Thanks everyone for their messages. I wasn't expecting this to get this much attention and as a matter of fact a couple of you guys missed the real question "My question is, even if they take 2 or 3 months to pay me, can I start the german course in the first month that I register with RAV?"

But since many of you created a different discussion...

Clearly there are 2 different mindsets and types of thoughts on this situation.

The "don't leave the job" or "don't milk the system" mentality which shows a more conservative approach.

And the other mentalitly which is clearly the one I'm trying to go with, which is, if one is not happy with something, he should seek for a better way of life. Is it a risk? Yes it is, but like I mentioned in my topic, I will leave the job sooner or later, it's not my area of interest and not my field of work as well.
Of course it's normal not to like the job or prefer something else, or prefer to be a pop star musician, yea I get it, but I'm still young, I'm in my early 20s and I'm afraid to take wrong decisions, working in a job which is clearly not what I like and it was just a job to save some money doesn't look like the best decision in life.

Are you guys trying to say that if one starts a career in the wrong path they can't change? Once a housekeeper always a housekeeper?
I need german to pursue the career I want.

For the ones that asked, I have B, I'm from an european country and I work in this job for almost 2 years. I'm in my early 20's. I came to switzerland to save some money to invest in my life or pursue further education. I like switzerland as a country, so I decided to stay longer.

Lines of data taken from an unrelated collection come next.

-- ==== Sys2Proof/Proofs/Canonical/Tollhouse.lean ====
section
/-! PROOF. The Tollhouse's tiles, loss gate and apply rounds keep the canonical form (O56). -/

namespace Sys2Proof.Safety

open Sys2Proof.Machine

variable {α : Type} {s : State} {k : Core} {c : Fin 192} {x : Fin 64} {f : Fin 32} {e : Ecc}

/- Toll. -/

theorem TollCanonical.wr {k : Toll} {off v : Nat} (h : TollCanonical k) : TollCanonical (k.wr off v) := h.withRegs fun hm => Regs.wr_wf hm _ _

theorem TollCanonical.bump {k : Toll} {off n : Nat} (h : TollCanonical k) : TollCanonical (k.bump off n) := h.withRegs fun hm => Regs.wr_wf hm _ _

theorem TollCanonical.bumpSat {k : Toll} {off n : Nat} (h : TollCanonical k) : TollCanonical (k.bumpSat off n) :=
  h.withRegs fun hm => Regs.wr_wf hm _ _

theorem TollCanonical.bump64 {k : Toll} {off n : Nat} (h : TollCanonical k) : TollCanonical (k.bump64 off n) :=
  h.withRegs fun hm => Regs.bump64_wf hm _ _

theorem TollCanonical.bumpHalf {k : Toll} {off lo n : Nat} (h : TollCanonical k) : TollCanonical (k.bumpHalf off lo n) :=
  h.withRegs fun hm => Regs.wrBits_wf hm _ _ _ _

theorem Canonical.setLayer {n : Nat} {l : Layer} (h : Canonical s) : Canonical (s.setLayer n l) := h.withLayers fun hm => SMap.set_wf hm _ _

theorem Canonical.modLayer {n : Nat} {f : Layer → Layer} (h : Canonical s) : Canonical (s.modLayer n f) := h.setLayer

theorem TollCanonical.unstage {k : Toll} {p : Staged → Bool} (h : TollCanonical k) : TollCanonical (k.unstage p) := h

theorem Canonical.takePart {t : Fin 4} {layer : Nat} {e : List Byte} {r : Region} {n off : Nat} {bs : List Byte} (h : Canonical s) :
    Canonical (s.takePart t layer e r n off bs) :=
  .modLayer (.ite (.writeOther (.ite (h.modToll fun _ hk => hk.bump) h)) (h.modToll fun _ hk => .ite hk hk))

/-- What becomes of a payload leads to a state that has the canonical form. -/
def Takes : TollTake → Prop
  | .closed => True
  | .wait t | .taken t => Canonical t

theorem Takes.ite {p : Prop} [Decidable p] {a b : TollTake} (ha : Takes a) (hb : Takes b) : Takes (if p then a else b) := by
  split <;> assumption

theorem Takes.wait (h : Canonical s) : Takes (.wait s) := h

theorem Takes.taken (h : Canonical s) : Takes (.taken s) := h

theorem Canonical.tollPayload {t : Nat} {r : Region} {a : Nat} {bs : List Byte} (h : Canonical s) : Takes (s.tollPayload t r a bs) := by
  unfold State.tollPayload
  split
  · trivial
  · exact .ite trivial (.ite (.wait h) (.taken (h.foldl fun _ _ hs => hs.takePart)))

theorem Canonical.decideGate {waitExpired : Bool} (h : Canonical s) : Canonical (s.decideGate waitExpired) :=
  .ite (.ite h.wr h) (.ite (.wr (.ite h.wr h)) (.wr (.ite h.wr h)))

theorem Canonical.tryGate (h : Canonical s) : Canonical s.tryGate := .ite h.decideGate h

theorem Canonical.lossRecord {ctx off : Nat} {bs : List Byte} (h : Canonical s) : ∀ t ∈ s.lossRecord ctx off bs, Canonical t := by
  intro u taken
  unfold State.lossRecord at taken
  dsimp only at taken
  split at taken
  · cases taken
  · split at taken
    · cases taken
    · split at taken
      · split at taken <;> cases taken
        · exact h
        · exact .tryGate h
      · split at taken <;> cases taken
        exact h

theorem Canonical.queueLayer {t : Fin 4} {n : Nat} (h : Canonical s) : Canonical (s.queueLayer t n) := by
  unfold State.queueLayer
  refine .tryGate ?_
  split
  · exact .ite (.modCtx (h.modLayer.modToll fun _ hk => hk)) (h.modLayer.modToll fun _ hk => hk)
  · exact h.modLayer.modToll fun _ hk => hk

theorem Canonical.tollWrite {a : Nat} {bs : List Byte} (h : Canonical s) : Canonical (s.tollWrite a bs) := by
  unfold State.tollWrite
  split
  · exact h.writeOther
  · exact h

theorem Canonical.tollRead1 {p : TollRead × State} {q : Nat × Nat} (h : Canonical p.2) : Canonical (State.tollRead1 p q).2 := by
  unfold State.tollRead1
  split
  · exact h
  next r _ =>
    have read := (h.chargeReads (a := q.1) (n := q.2)).readRaw (r := r) (a := q.1) (n := q.2)
    generalize (p.2.chargeReads q.1 q.2).readRaw r q.1 q.2 = o at read ⊢
    obtain ⟨o, t⟩ := o
    dsimp only
    split <;> exact read

theorem Canonical.tollReads {rs : List (Nat × Nat)} (h : Canonical s) : Canonical (s.tollReads rs).2 :=
  .iteSnd h (.foldlSnd (p := (.ready [], s)) h fun _ _ hp => hp.tollRead1)

theorem Canonical.selfCheckFailed {t : Fin 4} {n : Nat} {x : Option (Fin 64)} (h : Canonical s) : Canonical (s.selfCheckFailed t n x) := by
  unfold State.selfCheckFailed
  dsimp only
  split
  · exact .taintStep (.logFault (.queueSweep (h.modToll fun _ hk => hk)))
  · exact .logFault (.queueSweep (h.modToll fun _ hk => hk))

theorem Canonical.putKronecker {t : Fin 4} {layer : Nat} {e : List Byte} {at' : Nat} {vs : List Val} (h : Canonical s) :
    Canonical (s.putKronecker t layer e at' vs) :=
  .ite (h.modToll fun _ hk => hk.bump64).selfCheckFailed ((h.modToll fun _ hk => hk.bump64).tollWrite.tollWrite.modToll fun _ hk => hk.bumpSat)

theorem Canonical.processTile {t : Fin 4} {layer tile : Nat} {e : List Byte} {ok : Bool} {bs : List Byte} (h : Canonical s) :
    Canonical (s.processTile t layer tile e ok bs) := by
  unfold State.processTile
  refine .ite ((h.modToll fun _ hk => hk.bumpSat).modLayer) ?_
  exact .ite (h.modToll fun _ hk => hk.bumpSat).modLayer.putKronecker (h.modToll fun _ hk => hk.bumpSat).modLayer

theorem Lands.tollTileComplete {t : Fin 4} {layer tile : Nat} {errs : List GranErr} (h : Canonical s) :
    Lands (execTollTileComplete t layer tile errs s) := by
  unfold Machine.execTollTileComplete
  refine .meetRow (fun s hs => ?_) h
  split
  · exact .next hs
  · extract_lets l size slot go
    refine .ite (.next hs) ?_
    have goes {u : State} {ok : Bool} {bs : List Byte} (hu : Canonical u) : Lands (go u ok bs) := by
      unfold go
      extract_lets s1 s2 s3
      have h2 : Canonical s2 := .ite hu.processTile.tollWrite hu.processTile
      have h3 : Canonical s3 := h2.modToll fun _ hk => hk.unstage
      exact .next (.ite h3.queueLayer h3)
    clear_value go
    split
    · exact goes hs
    · split
      next t e => exact .next (hs.tollReads.of_snd e)
      next t e => exact goes (hs.tollReads.of_snd e)

theorem Lands.lossWaitExpiry (h : Canonical s) : Lands (execLossWaitExpiry s) := .ite (.next h.decideGate) (.next h)

theorem Lands.arriveLimitExpiry {layer : Nat} (h : Canonical s) : Lands (execArriveLimitExpiry layer s) := by
  unfold Machine.execArriveLimitExpiry
  split
  · exact .next h
  · dsimp only
    split
    · exact .next h
    · exact .ite (.next h) (.next (h.modToll fun _ hk => hk.unstage).modLayer.queueLayer)

/- TollRules. -/

theorem Canonical.writeCodes {at' fmt : Nat} {cs : List Nat} (h : Canonical s) : Canonical (s.writeCodes at' fmt cs) := h.tollWrite

theorem Canonical.tollOvf {t : Fin 4} {n : Nat} (h : Canonical s) : Canonical (s.tollOvf t n) := h.modToll fun _ hk => hk.bumpSat

theorem Canonical.writeTensor {t : Fin 4} {a : Apply} {base tile : Nat} {vs : List StageVal} (h : Canonical s) :
    Canonical (s.writeTensor t a base tile vs).2 := h.writeCodes.tollOvf

theorem Canonical.writeVector {t : Fin 4} {a : Apply} {at' : Nat} {v : Block} (h : Canonical s) : Canonical (s.writeVector t a at' v) :=
  h.writeCodes.tollOvf

theorem Canonical.kronUpdate {t : Fin 4} {r : List Byte} {at' new : Nat} (h : Canonical s) : Canonical (s.kronUpdate t r at' new) :=
  h.writeCodes.tollOvf

theorem Canonical.putTileOut {t : Fin 4} {a : Apply} {d : Round} {n : Nat} {o : TileOut} (h : Canonical s) :
    Canonical (s.putTileOut t a d n o).2 := by
  unfold State.putTileOut
  split
  next cs s1 written =>
    have h1 : Canonical s1 := h.writeTensor.of_snd written
    extract_lets s2 s3 g s4
    have h2 : Canonical s2 := by
      unfold s2
      split
      · exact h1.writeTensor
      · exact h1
    have h3 : Canonical s3 := by
      unfold s3
      split
      · exact h2.writeTensor
      · exact h2
    have h4 : Canonical s4 := by
      unfold s4
      split
      · exact h3.kronUpdate.kronUpdate
      · exact h3.writeCodes
      · exact h3
    exact h4.modToll fun _ hk => hk.bumpHalf.bump64

theorem Canonical.applyTiles {t : Fin 4} {a : Apply} {l : Layer} {d : Round} {p : Applied} {ns : List Nat} (h : Canonical s) :
    Canonical (s.applyTiles t a l d p ns).2 := by
  induction ns generalizing s p with
  | nil => exact h
  | cons n ns ih =>
    unfold State.applyTiles
    split
    · exact h
    · exact ih h.putTileOut

theorem Canonical.applyAll {t : Fin 4} {a : Apply} {l : Layer} {d : Round} (h : Canonical s) : Canonical (s.applyAll t a l d).2 := h.applyTiles

theorem Canonical.orthoPass {t : Fin 4} {a : Apply} {l : Layer} {d : Round} (h : Canonical s) :
    ∀ p ∈ s.orthoPass t a l d, Canonical p.2 := by
  intro p passed
  unfold State.orthoPass at passed
  dsimp only at passed
  split at passed <;> cases passed
  exact .tollOvf (.modToll (h.foldl fun _ _ hs => hs.writeCodes.tollOvf) fun _ hk => hk.bump64)

theorem Canonical.applyLayer {t : Fin 4} {a : Apply} {l : Layer} {bad : List Nat} (h : Canonical s) : Canonical (s.applyLayer t a l bad).2 := by
  unfold State.applyLayer
  dsimp only
  split
  · exact .iteSnd h.applyAll.writeVector.writeVector.modLayer.tollOvf h.applyAll
  · exact (h.modToll fun _ hk => hk.wr).applyAll
  · split
    · exact h
    next t e => exact (h.orthoPass _ e).applyAll
  · exact h.applyAll

theorem Canonical.sendParts {hd : Hdr} {offset left : Nat} {by_ : Sender} {ps : List (Nat × List Byte)} (h : Canonical s) :
    Canonical (s.sendParts hd offset left by_ ps) := h.foldl fun _ _ hs => .ite hs.nextSeq hs.nextSeq.send

theorem Canonical.computeCopy {a : Apply} {n : Nat} {vs : List Val} (h : Canonical s) : Canonical (s.computeCopy a n vs).2.2 := h.drawFree

theorem Canonical.sendWeights {a : Apply} {t : Fin 4} {new : List (Nat × List Val)} {bad : List Nat} (h : Canonical s) :
    Canonical (s.sendWeights a t new bad) := by
  unfold State.sendWeights
  split
  · refine h.foldl fun s n hs => ?_
    have sent {ovf : Nat} {hd : Hdr} {at' left : Nat} {by_ : Sender} {ps : List (Nat × List Byte)} :=
      (hs.computeCopy (a := a) (n := n) (vs := s.weightsOf a new bad n)).tollOvf (t := t) (n := ovf)
        |>.sendParts (hd := hd) (offset := at') (left := left) (by_ := by_) (ps := ps)
    exact .ite sent sent.bumpCounter.markLateAll.modLayer
  · exact h.modLayer

theorem Canonical.beginRound {t : Fin 4} {n : Nat} (h : Canonical s) : Canonical (s.beginRound t n) := .setLayer (h.modToll fun _ hk => hk)

theorem Canonical.addNorm {t : Fin 4} {sumSq : Nat} (h : Canonical s) : Canonical (s.addNorm t sumSq) := h.modToll fun _ hk => hk

theorem Lands.tollApplyStart {t : Fin 4} {fail : ApplyCheck} {errs : List GranErr} (h : Canonical s) :
    Lands (execTollApplyStart t fail errs s) := by
  unfold Machine.execTollApplyStart
  refine .meetRow (fun s hs => ?_) h
  dsimp only
  split
  · exact .next hs.tryGate
  · split
    · exact .next (hs.tryGate.modToll fun _ hk => hk)
    · split
      next t e => exact .next (hs.tryGate.tollReads.of_snd e)
      next u e =>
        have read : Canonical u := hs.tryGate.tollReads.of_snd e
        split
        · exact .next (.sendWeights (.modLayer (.addNorm (.beginRound (.ite (read.foldl fun _ _ hs => hs.tileDrawn) read)))))
        · have begun {l : List Nat} {y z n : Nat} {p : Prop} [Decidable p] :
              Canonical ((if p then l.foldl (fun s _ => s.tileDrawn y z) u else u).beginRound t n) :=
            .beginRound (.ite (read.foldl fun _ _ hs => hs.tileDrawn) read)
          exact .ite (.next begun.applyLayer.addNorm.modLayer.sendWeights) (.next begun.applyLayer.modLayer.selfCheckFailed.sendWeights)

theorem Lands.tollApplyEnd {t : Fin 4} (h : Canonical s) : Lands (execTollApplyEnd t s) := by
  unfold Machine.execTollApplyEnd
  split
  · exact .next h
  · refine .ite (.next h) ?_
    extract_lets l sent st s1 full s2 s3
    have h1 : Canonical s1 := h.modToll fun _ hk => .ite (.bumpHalf hk.wr) (.ite hk.wr (.bumpHalf hk.wr))
    have h2 : Canonical s2 := h1.modLayer
    have h3 : Canonical s3 := by
      unfold s3
      split
      · split
        · exact .ite h2.modCtx h2
        · exact h2
      · exact h2
    exact .next (.ite h3.queueLayer h3)

end Sys2Proof.Safety
end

I don't want to "milk" RAV actually, that's why I mentioned I don't even mind not getting paid the first 3 months as long as they pay me the german course from the beginning. I think this is what many people didn't understand, I don't want RAV's money, I want their help to improve my german so I can find a better job in my field. I don't want to stay there for 1 year like many people do.
I think 3, 4 or 5 months would be extremely useful for my german.

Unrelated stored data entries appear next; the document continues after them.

-- ==== Sys2Proof/Proofs/Canonical/Steps.lean ====
section
/-! PROOF. The Steward's arithmetic, and with it every command and every step, keeps the canonical form (O56). -/

namespace Sys2Proof.Safety

open Sys2Proof.Machine

variable {α : Type} {s : State} {k : Core} {c : Fin 192} {x : Fin 64} {f : Fin 32} {e : Ecc}

/- Steward. -/

theorem Canonical.aluReg {f : Word → Word → Word} {i : SInstr} (h : Canonical s) : Canonical (aluReg c f i s) := h.stwWrite

theorem Canonical.aluImm {f : Word → Word → Word} {imm : SInstr → Word} {i : SInstr} (h : Canonical s) : Canonical (aluImm c f imm i s) :=
  h.stwWrite

theorem Canonical.stwBranch {p : Word → Word → Bool} {i : SInstr} (h : Canonical s) : Canonical (Machine.branch c p i s) :=
  .ite h.stwGoto h.stwNext

theorem Lands.add (h : Canonical s) : Lands (execAdd c e s) := .stewardStep (fun _ _ hs => hs.aluReg) h

theorem Lands.sub (h : Canonical s) : Lands (execSub c e s) := .stewardStep (fun _ _ hs => hs.aluReg) h

theorem Lands.and (h : Canonical s) : Lands (execAnd c e s) := .stewardStep (fun _ _ hs => hs.aluReg) h

theorem Lands.or (h : Canonical s) : Lands (execOr c e s) := .stewardStep (fun _ _ hs => hs.aluReg) h

theorem Lands.xor (h : Canonical s) : Lands (execXor c e s) := .stewardStep (fun _ _ hs => hs.aluReg) h

theorem Lands.shl (h : Canonical s) : Lands (execShl c e s) := .stewardStep (fun _ _ hs => hs.aluReg) h

theorem Lands.shr (h : Canonical s) : Lands (execShr c e s) := .stewardStep (fun _ _ hs => hs.aluReg) h

theorem Lands.sra (h : Canonical s) : Lands (execSra c e s) := .stewardStep (fun _ _ hs => hs.aluReg) h

theorem Lands.slt (h : Canonical s) : Lands (execSlt c e s) := .stewardStep (fun _ _ hs => hs.aluReg) h

theorem Lands.sltu (h : Canonical s) : Lands (execSltu c e s) := .stewardStep (fun _ _ hs => hs.aluReg) h

theorem Lands.mul (h : Canonical s) : Lands (execMul c e s) := .stewardStep (fun _ _ hs => hs.aluReg) h

theorem Lands.mulh (h : Canonical s) : Lands (execMulh c e s) := .stewardStep (fun _ _ hs => hs.aluReg) h

theorem Lands.div (h : Canonical s) : Lands (execDiv c e s) := .stewardStep (fun _ _ hs => hs.aluReg) h

theorem Lands.divu (h : Canonical s) : Lands (execDivu c e s) := .stewardStep (fun _ _ hs => hs.aluReg) h

theorem Lands.rem (h : Canonical s) : Lands (execRem c e s) := .stewardStep (fun _ _ hs => hs.aluReg) h

theorem Lands.remu (h : Canonical s) : Lands (execRemu c e s) := .stewardStep (fun _ _ hs => hs.aluReg) h

theorem Lands.addi (h : Canonical s) : Lands (execAddi c e s) := .stewardStep (fun _ _ hs => hs.aluImm) h

theorem Lands.andi (h : Canonical s) : Lands (execAndi c e s) := .stewardStep (fun _ _ hs => hs.aluImm) h

theorem Lands.ori (h : Canonical s) : Lands (execOri c e s) := .stewardStep (fun _ _ hs => hs.aluImm) h

theorem Lands.xori (h : Canonical s) : Lands (execXori c e s) := .stewardStep (fun _ _ hs => hs.aluImm) h

theorem Lands.shli (h : Canonical s) : Lands (execShli c e s) := .stewardStep (fun _ _ hs => hs.aluImm) h

theorem Lands.shri (h : Canonical s) : Lands (execShri c e s) := .stewardStep (fun _ _ hs => hs.aluImm) h

theorem Lands.srai (h : Canonical s) : Lands (execSrai c e s) := .stewardStep (fun _ _ hs => hs.aluImm) h

theorem Lands.lui (h : Canonical s) : Lands (execLui c e s) := .stewardStep (fun _ _ hs => hs.aluImm) h

theorem Lands.lw (h : Canonical s) : Lands (execLw c e s) := .stewardStep (fun _ _ hs => hs.stwLoad) h

theorem Lands.lh (h : Canonical s) : Lands (execLh c e s) := .stewardStep (fun _ _ hs => hs.stwLoad) h

theorem Lands.lhu (h : Canonical s) : Lands (execLhu c e s) := .stewardStep (fun _ _ hs => hs.stwLoad) h

theorem Lands.lb (h : Canonical s) : Lands (execLb c e s) := .stewardStep (fun _ _ hs => hs.stwLoad) h

theorem Lands.lbu (h : Canonical s) : Lands (execLbu c e s) := .stewardStep (fun _ _ hs => hs.stwLoad) h

theorem Lands.sw (h : Canonical s) : Lands (execSw c e s) := .stewardStep (fun _ _ hs => hs.stwStore) h

theorem Lands.sh (h : Canonical s) : Lands (execSh c e s) := .stewardStep (fun _ _ hs => hs.stwStore) h

theorem Lands.sb (h : Canonical s) : Lands (execSb c e s) := .stewardStep (fun _ _ hs => hs.stwStore) h

theorem Lands.lws (h : Canonical s) : Lands (execLws c e s) := by
  unfold Machine.execLws
  refine .stewardStep (fun _ s hs => ?_) h
  dsimp only
  split
  · exact hs.stwFault
  · exact (hs.modCore fun _ hk => hk.bump64).stwWrite

theorem Lands.sws (h : Canonical s) : Lands (execSws c e s) := by
  unfold Machine.execSws
  refine .stewardStep (fun _ s hs => ?_) h
  dsimp only
  split
  · exact hs.stwFault
  · exact hs.stwDone fun _ hk => hk.bump64.withSp fun hm => Memory.writeRun_wf hm _ _

theorem Lands.beq (h : Canonical s) : Lands (execBeq c e s) := .stewardStep (fun _ _ hs => hs.stwBranch) h

theorem Lands.bne (h : Canonical s) : Lands (execBne c e s) := .stewardStep (fun _ _ hs => hs.stwBranch) h

theorem Lands.blt (h : Canonical s) : Lands (execBlt c e s) := .stewardStep (fun _ _ hs => hs.stwBranch) h

theorem Lands.bge (h : Canonical s) : Lands (execBge c e s) := .stewardStep (fun _ _ hs => hs.stwBranch) h

theorem Lands.bltu (h : Canonical s) : Lands (execBltu c e s) := .stewardStep (fun _ _ hs => hs.stwBranch) h

theorem Lands.bgeu (h : Canonical s) : Lands (execBgeu c e s) := .stewardStep (fun _ _ hs => hs.stwBranch) h

theorem Canonical.jumpTo {d : BitVec 5} {t : Int} (h : Canonical s) : Canonical (jumpTo c d t s) :=
  .ite (h.modCore fun _ hk => hk.setG).stwGoto h.stwFault

theorem Lands.jal (h : Canonical s) : Lands (execJal c e s) := .stewardStep (fun _ _ hs => hs.jumpTo) h

theorem Lands.jalr (h : Canonical s) : Lands (execJalr c e s) := .stewardStep (fun _ _ hs => hs.jumpTo) h

/- StewardFp. -/

theorem CoreCanonical.raise {f : FFlags} (h : CoreCanonical k) : CoreCanonical (k.raise f) := h

theorem Canonical.fpDone {i : SInstr} {r : Nat × FFlags} (h : Canonical s) : Canonical (fpDone c i r s) := h.stwDone fun _ hk => hk.setG.raise

theorem Canonical.fpDonePair {i : SInstr} {r : Nat × FFlags} (h : Canonical s) : Canonical (fpDonePair c i r s) :=
  h.stwDone fun _ hk => hk.setPair.raise

theorem Canonical.fpS2 {f : Nat → Nat → Nat × FFlags} {i : SInstr} (h : Canonical s) : Canonical (fpS2 c f i s) := h.fpDone

theorem Canonical.fpS1 {f : Nat → Nat × FFlags} {i : SInstr} (h : Canonical s) : Canonical (fpS1 c f i s) := h.fpDone

theorem Canonical.fpD2 {f : Nat → Nat → Nat × FFlags} {i : SInstr} (h : Canonical s) : Canonical (fpD2 c f i s) := h.fpDonePair

theorem Canonical.fpDCmp {f : Nat → Nat → Nat × FFlags} {i : SInstr} (h : Canonical s) : Canonical (fpDCmp c f i s) := h.fpDone

theorem Lands.faddS (h : Canonical s) : Lands (execFaddS c e s) := .stewardStep (fun _ _ hs => hs.fpS2) h

theorem Lands.fsubS (h : Canonical s) : Lands (execFsubS c e s) := .stewardStep (fun _ _ hs => hs.fpS2) h

theorem Lands.fmulS (h : Canonical s) : Lands (execFmulS c e s) := .stewardStep (fun _ _ hs => hs.fpS2) h

theorem Lands.fdivS (h : Canonical s) : Lands (execFdivS c e s) := .stewardStep (fun _ _ hs => hs.fpS2) h

theorem Lands.fminS (h : Canonical s) : Lands (execFminS c e s) := .stewardStep (fun _ _ hs => hs.fpS2) h

theorem Lands.fmaxS (h : Canonical s) : Lands (execFmaxS c e s) := .stewardStep (fun _ _ hs => hs.fpS2) h

theorem Lands.feqS (h : Canonical s) : Lands (execFeqS c e s) := .stewardStep (fun _ _ hs => hs.fpS2) h

theorem Lands.fltS (h : Canonical s) : Lands (execFltS c e s) := .stewardStep (fun _ _ hs => hs.fpS2) h

theorem Lands.fleS (h : Canonical s) : Lands (execFleS c e s) := .stewardStep (fun _ _ hs => hs.fpS2) h

theorem Lands.faddD (h : Canonical s) : Lands (execFaddD c e s) := .stewardStep (fun _ _ hs => hs.fpD2) h

theorem Lands.fsubD (h : Canonical s) : Lands (execFsubD c e s) := .stewardStep (fun _ _ hs => hs.fpD2) h

theorem Lands.fmulD (h : Canonical s) : Lands (execFmulD c e s) := .stewardStep (fun _ _ hs => hs.fpD2) h

theorem Lands.fdivD (h : Canonical s) : Lands (execFdivD c e s) := .stewardStep (fun _ _ hs => hs.fpD2) h

theorem Lands.fminD (h : Canonical s) : Lands (execFminD c e s) := .stewardStep (fun _ _ hs => hs.fpD2) h

theorem Lands.fmaxD (h : Canonical s) : Lands (execFmaxD c e s) := .stewardStep (fun _ _ hs => hs.fpD2) h

theorem Lands.feqD (h : Canonical s) : Lands (execFeqD c e s) := .stewardStep (fun _ _ hs => hs.fpDCmp) h

theorem Lands.fltD (h : Canonical s) : Lands (execFltD c e s) := .stewardStep (fun _ _ hs => hs.fpDCmp) h

theorem Lands.fleD (h : Canonical s) : Lands (execFleD c e s) := .stewardStep (fun _ _ hs => hs.fpDCmp) h

theorem Lands.fsqrtS (h : Canonical s) : Lands (execFsqrtS c e s) := .stewardStep (fun _ _ hs => hs.fpS1) h

theorem Lands.fsqrtD (h : Canonical s) : Lands (execFsqrtD c e s) := .stewardStep (fun _ _ hs => hs.fpDonePair) h

theorem Lands.fcvtSW (h : Canonical s) : Lands (execFcvtSW c e s) := .stewardStep (fun _ _ hs => hs.fpS1) h

theorem Lands.fcvtWS (h : Canonical s) : Lands (execFcvtWS c e s) := .stewardStep (fun _ _ hs => hs.fpS1) h

theorem Lands.fcvtDW (h : Canonical s) : Lands (execFcvtDW c e s) := .stewardStep (fun _ _ hs => hs.fpDonePair) h

theorem Lands.fcvtWD (h : Canonical s) : Lands (execFcvtWD c e s) := .stewardStep (fun _ _ hs => hs.fpDone) h

theorem Lands.fmaS (h : Canonical s) : Lands (execFmaS c e s) := .stewardStep (fun _ _ hs => hs.fpDone) h

theorem Lands.fmaD (h : Canonical s) : Lands (execFmaD c e s) := .stewardStep (fun _ _ hs => hs.fpDonePair) h

theorem Lands.fcvtDS (h : Canonical s) : Lands (execFcvtDS c e s) := .stewardStep (fun _ _ hs => hs.fpDonePair) h

theorem Lands.fcvtSD (h : Canonical s) : Lands (execFcvtSD c e s) := .stewardStep (fun _ _ hs => hs.fpDone) h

For the ones that suggest me trying to learn german for free or in my free time, well, trust me I tried. People are different but in my case I can't seem to focus much on learning while I'm working full time. I tried it for years already, back in my country I was studying 2 times per week while working, and I was even in a 1 day per week german course here in switzerland for as long as 1 year. Did it help? yes, but it's definitly not enough and its a slow process. I like to study so I know if I go to an intesive course I will manage to learn way faster.

And like lost_inbroad said, if I do stay in this job for much longer, I will probably be miserable, which I already am, kinda.